___ Task data
/-! ### Bindings and regions (R239, R242 to R250, R303) -/

/-- BIND checks its conditions in order and writes the entry, ACTIVE, at its index; nothing else of the context and no other context
changes. UNBIND of an invalid entry completes with BIND_SLOT and zero counts; of a valid one it makes the entry DRAINING, or invalid
at once where nothing is in flight. At the end of the drain the entry is invalid and every issuer has SUCCESS with the counts of
what completed and of the reads and writes that were cancelled, those of tensor operations among them (counted as log 45 says).
Readings of the model that it rests on: log 11, 28, 45. -/
def Obligations.BindAndUnbind : Prop :=
  ∀ (s : State),
    (∀ (q : Queue) (e : Entry) (d0 : Dev) (c : Nat), s.dev.starts q e = some d0 → d0.cmdCheck q e = (0, c) →
      let ref := d0.cmdRef q e
      let i := e.arg 0
      let x := d0.ctx c
      let v := e.arg 1 + e.arg 2 * 2 ^ 64
      let b : Binding := {
        region := bits v 92 14, roff := bits v 64 28, rights := BitVec.ofNat 4 (bits v 60 4), len := bits v 32 28,
        wbase := bits v 0 32 }
      let r := d0.rgn b.region
      let ends := fun (i : Instr) (st : Nat) => exec i s = .next { s with dev := (d0.complete ref st 0 0).finish }
      (e.opc = 0x20 → bits v 108 20 = 0 →
        let live := x.st = .active ∨ x.st = .parked ∨ x.st = .orphaned
        let free := (x.binds.get i {}).len = 0
        let part := (match x.bed with
          | some n => d0.bedPart n
          | none => d0.portPart x.port) = r.part
        let tenant := x.tenant = r.tenant ∨ r.share = true
        let rights := b.rights &&& ~~~ r.rights = 0 ∧ b.rights &&& ~~~ x.rights = 0
        (¬ live → ends (.bind q e) 0x09) ∧ (live → ¬ free → ends (.bind q e) 0x21B) ∧
        (live → free → r.st ≠ .active → ends (.bind q e) 0x0F) ∧
        (live → free → r.st = .active → d0.bindRange c i b = false → ends (.bind q e) 0x220) ∧
        (live → free → r.st = .active → d0.bindRange c i b = true →
          (¬ part → ends (.bind q e) 0x21C) ∧ (part → ¬ tenant → ends (.bind q e) 0x21D) ∧
          (part → tenant → ¬ rights → ends (.bind q e) 0x21E) ∧
          (part → tenant → rights → ∃ d : Dev, exec (.bind q e) s = .next { s with dev := (d.complete ref 0 0 0).finish } ∧
            d = { d0 with ctxs := d.ctxs } ∧ (∀ k, k ≠ c → d.ctx k = d0.ctx k) ∧
            d.ctx c = { x with binds := (d.ctx c).binds } ∧ (d.ctx c).binds.get i {} = b ∧
            ∀ j, j ≠ i → (d.ctx c).binds.get j {} = x.binds.get j {}))) ∧
      (e.opc = 0x21 →
        ((x.binds.get i {}).len = 0 → ends (.unbind q e) 0x21B) ∧
        ((x.binds.get i {}).len ≠ 0 → ∃ d : Dev, exec (.unbind q e) s = .next { s with dev := d.finish } ∧
          ((∀ o ∈ d0.bedOps, o.through c i = false) → d.mem = d0.mem) ∧
          (((d.ctx c).binds.get i {}).draining = true ∨ (d.ctx c).binds.get i {} = {}) ∧
          (x.st = .active → ((d.ctx c).binds.get i {}).cmds = (x.binds.get i {}).cmds ++ [ref]) ∧
          ∀ j, j ≠ i → (d.ctx c).binds.get j {} = x.binds.get j {}))) ∧
    ∀ (c : Fin 4096) (i : Fin 256), s.dev.working = true →
      let b := (s.dev.ctx c.val).binds.get i.val {}
      let pend := (s.dev.throughBind c.val i.val).filter fun r => !r.published
      let ops := s.dev.bedOps.filter fun o => o.through c.val i.val && o.status == 0
      let rd := (pend.filter fun r => r.ty == 1).length + (ops.map fun o => o.readsLeft i.val).sum
      let wr := (pend.filter fun r => r.ty ≠ 1).length + (ops.map fun o => o.writesLeft i.val).sum
      b.len ≠ 0 → b.draining = true → (s.dev.throughBind c.val i.val = [] ∧ s.dev.opThrough c.val i.val = false) ∨
        b.since + s.dev.most 100000 ≤ s.dev.lived (commonDom (dieOfPort (s.dev.ctx c.val).port)) →
      ∃ d : Dev, exec (.revocationDrainEnd c i) s = .next { s with dev := (d.each b.cmds fun d r =>
          d.complete r 0 (b.done % 2 ^ 22 * 2 ^ 42 + rd % 2 ^ 21 * 2 ^ 21 + wr % 2 ^ 21) 0).finish } ∧
        (d.ctx c.val).binds.get i.val {} = {} ∧
        (pend = [] → (∀ o ∈ s.dev.bedOps, o.through c.val i.val = false) →
          d = { s.dev with ctxs := d.ctxs, beds := d.beds, regs := d.regs } ∧
          ∀ k, k ≠ c.val → d.ctx k = s.dev.ctx k)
______
■ Exercise details
Of the lines above, copy each that contains "bindRange".

■ Answer section
        (live → free → r.st = .active → d0.bindRange c i b = false → ends (.bind q e) 0x220) ∧
        (live → free → r.st = .active → d0.bindRange c i b = true →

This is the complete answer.